What you have to do »
Search the data for the string "plEff" and copy each line in which it appears.

[Task input Boundary: Start]

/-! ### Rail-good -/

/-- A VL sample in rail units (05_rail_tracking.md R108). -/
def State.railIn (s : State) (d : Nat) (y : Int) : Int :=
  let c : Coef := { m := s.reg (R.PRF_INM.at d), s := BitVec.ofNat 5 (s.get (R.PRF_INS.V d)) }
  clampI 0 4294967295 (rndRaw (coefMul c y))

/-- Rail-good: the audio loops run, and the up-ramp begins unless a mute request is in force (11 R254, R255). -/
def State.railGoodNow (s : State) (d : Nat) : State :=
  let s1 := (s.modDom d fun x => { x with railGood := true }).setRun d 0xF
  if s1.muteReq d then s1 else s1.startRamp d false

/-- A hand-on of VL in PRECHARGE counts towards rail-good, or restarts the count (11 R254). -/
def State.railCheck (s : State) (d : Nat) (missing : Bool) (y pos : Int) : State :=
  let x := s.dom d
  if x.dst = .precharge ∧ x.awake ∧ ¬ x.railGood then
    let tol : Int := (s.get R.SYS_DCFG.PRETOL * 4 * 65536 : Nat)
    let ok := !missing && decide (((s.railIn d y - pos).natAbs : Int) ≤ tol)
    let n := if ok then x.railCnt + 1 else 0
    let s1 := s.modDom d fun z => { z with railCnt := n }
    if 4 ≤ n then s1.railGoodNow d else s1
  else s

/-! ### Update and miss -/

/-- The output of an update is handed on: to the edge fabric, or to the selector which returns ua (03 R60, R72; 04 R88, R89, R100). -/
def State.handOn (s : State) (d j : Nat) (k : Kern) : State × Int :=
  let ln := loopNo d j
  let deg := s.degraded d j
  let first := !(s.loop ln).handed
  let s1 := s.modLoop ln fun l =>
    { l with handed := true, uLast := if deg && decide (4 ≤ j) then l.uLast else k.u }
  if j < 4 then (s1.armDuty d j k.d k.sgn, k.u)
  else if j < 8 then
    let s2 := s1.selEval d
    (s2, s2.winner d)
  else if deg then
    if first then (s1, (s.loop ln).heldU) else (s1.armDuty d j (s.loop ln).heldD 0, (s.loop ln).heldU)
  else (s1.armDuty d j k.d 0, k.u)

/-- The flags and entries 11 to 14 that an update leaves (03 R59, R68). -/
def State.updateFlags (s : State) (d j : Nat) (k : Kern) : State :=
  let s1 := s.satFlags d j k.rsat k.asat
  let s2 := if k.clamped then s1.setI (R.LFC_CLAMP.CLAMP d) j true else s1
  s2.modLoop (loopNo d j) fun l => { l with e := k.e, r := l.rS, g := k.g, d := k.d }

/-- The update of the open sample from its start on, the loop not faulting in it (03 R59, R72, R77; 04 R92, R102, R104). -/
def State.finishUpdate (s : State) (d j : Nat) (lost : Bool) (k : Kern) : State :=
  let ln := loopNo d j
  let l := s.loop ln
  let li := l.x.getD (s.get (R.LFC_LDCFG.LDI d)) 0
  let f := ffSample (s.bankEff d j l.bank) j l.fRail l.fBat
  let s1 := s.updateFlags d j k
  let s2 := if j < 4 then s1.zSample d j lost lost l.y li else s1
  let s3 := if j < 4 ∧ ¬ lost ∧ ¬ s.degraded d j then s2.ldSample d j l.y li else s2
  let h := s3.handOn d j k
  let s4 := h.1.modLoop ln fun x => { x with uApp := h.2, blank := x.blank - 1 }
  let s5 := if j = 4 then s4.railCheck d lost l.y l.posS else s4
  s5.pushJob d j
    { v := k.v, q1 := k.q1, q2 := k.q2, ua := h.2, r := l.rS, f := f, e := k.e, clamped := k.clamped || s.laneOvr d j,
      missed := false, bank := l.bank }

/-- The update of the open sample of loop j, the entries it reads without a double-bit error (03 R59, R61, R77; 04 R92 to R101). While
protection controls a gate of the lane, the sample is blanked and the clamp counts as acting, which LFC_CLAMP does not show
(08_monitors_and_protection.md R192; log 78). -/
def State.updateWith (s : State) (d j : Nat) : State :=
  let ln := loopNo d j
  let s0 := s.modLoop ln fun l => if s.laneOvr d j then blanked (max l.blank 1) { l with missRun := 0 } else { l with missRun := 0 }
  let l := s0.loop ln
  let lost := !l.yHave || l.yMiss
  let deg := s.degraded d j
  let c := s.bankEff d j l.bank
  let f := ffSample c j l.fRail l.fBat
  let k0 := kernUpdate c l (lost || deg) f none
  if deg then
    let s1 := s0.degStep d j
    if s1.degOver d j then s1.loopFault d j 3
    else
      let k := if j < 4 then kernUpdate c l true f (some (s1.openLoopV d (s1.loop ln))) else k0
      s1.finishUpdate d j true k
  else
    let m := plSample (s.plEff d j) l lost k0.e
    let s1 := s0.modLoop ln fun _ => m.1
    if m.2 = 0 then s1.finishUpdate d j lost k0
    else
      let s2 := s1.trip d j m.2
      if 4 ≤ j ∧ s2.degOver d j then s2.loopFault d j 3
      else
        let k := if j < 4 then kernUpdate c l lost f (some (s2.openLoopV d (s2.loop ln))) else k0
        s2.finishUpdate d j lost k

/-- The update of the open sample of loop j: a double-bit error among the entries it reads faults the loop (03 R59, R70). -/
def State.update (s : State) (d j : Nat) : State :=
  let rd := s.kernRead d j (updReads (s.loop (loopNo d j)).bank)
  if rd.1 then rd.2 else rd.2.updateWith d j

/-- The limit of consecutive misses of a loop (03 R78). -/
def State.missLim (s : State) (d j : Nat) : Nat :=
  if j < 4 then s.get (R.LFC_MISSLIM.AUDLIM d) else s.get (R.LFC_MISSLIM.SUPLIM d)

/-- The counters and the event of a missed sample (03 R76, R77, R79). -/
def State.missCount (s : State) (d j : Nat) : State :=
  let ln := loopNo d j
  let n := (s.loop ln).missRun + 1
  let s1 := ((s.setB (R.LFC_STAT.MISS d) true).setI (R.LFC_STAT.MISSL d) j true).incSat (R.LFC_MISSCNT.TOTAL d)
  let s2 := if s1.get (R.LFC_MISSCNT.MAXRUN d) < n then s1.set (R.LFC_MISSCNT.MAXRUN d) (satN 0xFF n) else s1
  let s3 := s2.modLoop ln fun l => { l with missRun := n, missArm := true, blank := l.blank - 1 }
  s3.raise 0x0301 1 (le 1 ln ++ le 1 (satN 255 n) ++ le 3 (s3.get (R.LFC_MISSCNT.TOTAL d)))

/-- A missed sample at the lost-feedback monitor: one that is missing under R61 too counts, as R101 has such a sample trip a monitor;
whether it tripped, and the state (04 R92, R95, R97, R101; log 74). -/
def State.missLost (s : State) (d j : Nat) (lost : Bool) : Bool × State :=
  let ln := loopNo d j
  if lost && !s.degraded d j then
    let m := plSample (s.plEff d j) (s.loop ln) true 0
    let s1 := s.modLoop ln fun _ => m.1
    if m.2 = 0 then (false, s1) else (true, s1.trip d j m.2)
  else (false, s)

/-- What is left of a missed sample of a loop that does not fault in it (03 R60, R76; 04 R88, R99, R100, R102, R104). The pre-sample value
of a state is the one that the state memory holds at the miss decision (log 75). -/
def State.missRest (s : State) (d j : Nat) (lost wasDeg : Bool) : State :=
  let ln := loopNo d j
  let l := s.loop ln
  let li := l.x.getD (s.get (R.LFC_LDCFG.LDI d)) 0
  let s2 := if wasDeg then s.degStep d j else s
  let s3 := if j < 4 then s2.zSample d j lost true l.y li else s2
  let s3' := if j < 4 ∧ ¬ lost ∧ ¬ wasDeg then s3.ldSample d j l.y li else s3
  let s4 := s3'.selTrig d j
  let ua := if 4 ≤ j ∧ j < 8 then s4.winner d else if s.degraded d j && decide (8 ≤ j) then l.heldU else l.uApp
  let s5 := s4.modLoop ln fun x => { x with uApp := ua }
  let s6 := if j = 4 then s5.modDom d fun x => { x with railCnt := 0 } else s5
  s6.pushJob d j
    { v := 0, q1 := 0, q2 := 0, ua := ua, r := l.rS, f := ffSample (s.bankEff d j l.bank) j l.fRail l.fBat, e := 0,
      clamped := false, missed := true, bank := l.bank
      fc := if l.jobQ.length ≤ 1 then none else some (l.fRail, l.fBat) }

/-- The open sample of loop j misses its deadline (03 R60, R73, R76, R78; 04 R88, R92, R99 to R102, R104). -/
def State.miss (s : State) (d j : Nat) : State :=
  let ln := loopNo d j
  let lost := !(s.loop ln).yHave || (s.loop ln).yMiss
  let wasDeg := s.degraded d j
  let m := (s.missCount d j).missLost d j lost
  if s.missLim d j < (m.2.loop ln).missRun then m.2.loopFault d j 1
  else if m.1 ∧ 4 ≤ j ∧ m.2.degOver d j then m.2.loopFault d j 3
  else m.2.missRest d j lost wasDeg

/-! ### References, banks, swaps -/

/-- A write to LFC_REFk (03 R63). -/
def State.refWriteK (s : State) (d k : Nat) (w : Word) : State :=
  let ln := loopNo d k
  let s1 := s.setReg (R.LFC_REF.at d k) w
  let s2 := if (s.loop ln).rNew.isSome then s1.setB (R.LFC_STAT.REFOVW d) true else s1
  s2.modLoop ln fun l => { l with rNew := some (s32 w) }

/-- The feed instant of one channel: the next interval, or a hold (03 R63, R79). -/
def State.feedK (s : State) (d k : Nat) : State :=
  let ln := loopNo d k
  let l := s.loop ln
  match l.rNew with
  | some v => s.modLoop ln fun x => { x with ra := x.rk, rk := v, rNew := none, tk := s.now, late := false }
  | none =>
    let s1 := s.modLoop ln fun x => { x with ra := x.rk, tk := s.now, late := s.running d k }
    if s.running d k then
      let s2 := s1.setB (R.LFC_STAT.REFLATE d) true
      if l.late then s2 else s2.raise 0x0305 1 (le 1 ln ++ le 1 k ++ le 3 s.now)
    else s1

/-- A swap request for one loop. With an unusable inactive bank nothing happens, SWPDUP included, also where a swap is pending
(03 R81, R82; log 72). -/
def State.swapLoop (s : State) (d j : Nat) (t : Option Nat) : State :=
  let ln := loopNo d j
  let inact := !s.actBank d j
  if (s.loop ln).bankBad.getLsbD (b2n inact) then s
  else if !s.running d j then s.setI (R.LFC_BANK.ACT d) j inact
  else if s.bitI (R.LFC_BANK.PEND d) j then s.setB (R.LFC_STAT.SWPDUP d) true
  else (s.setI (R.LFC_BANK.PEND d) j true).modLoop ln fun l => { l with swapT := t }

[Task input Boundary: End]

Output for this task »
    let m := plSample (s.plEff d j) l lost k0.e
    let m := plSample (s.plEff d j) (s.loop ln) true 0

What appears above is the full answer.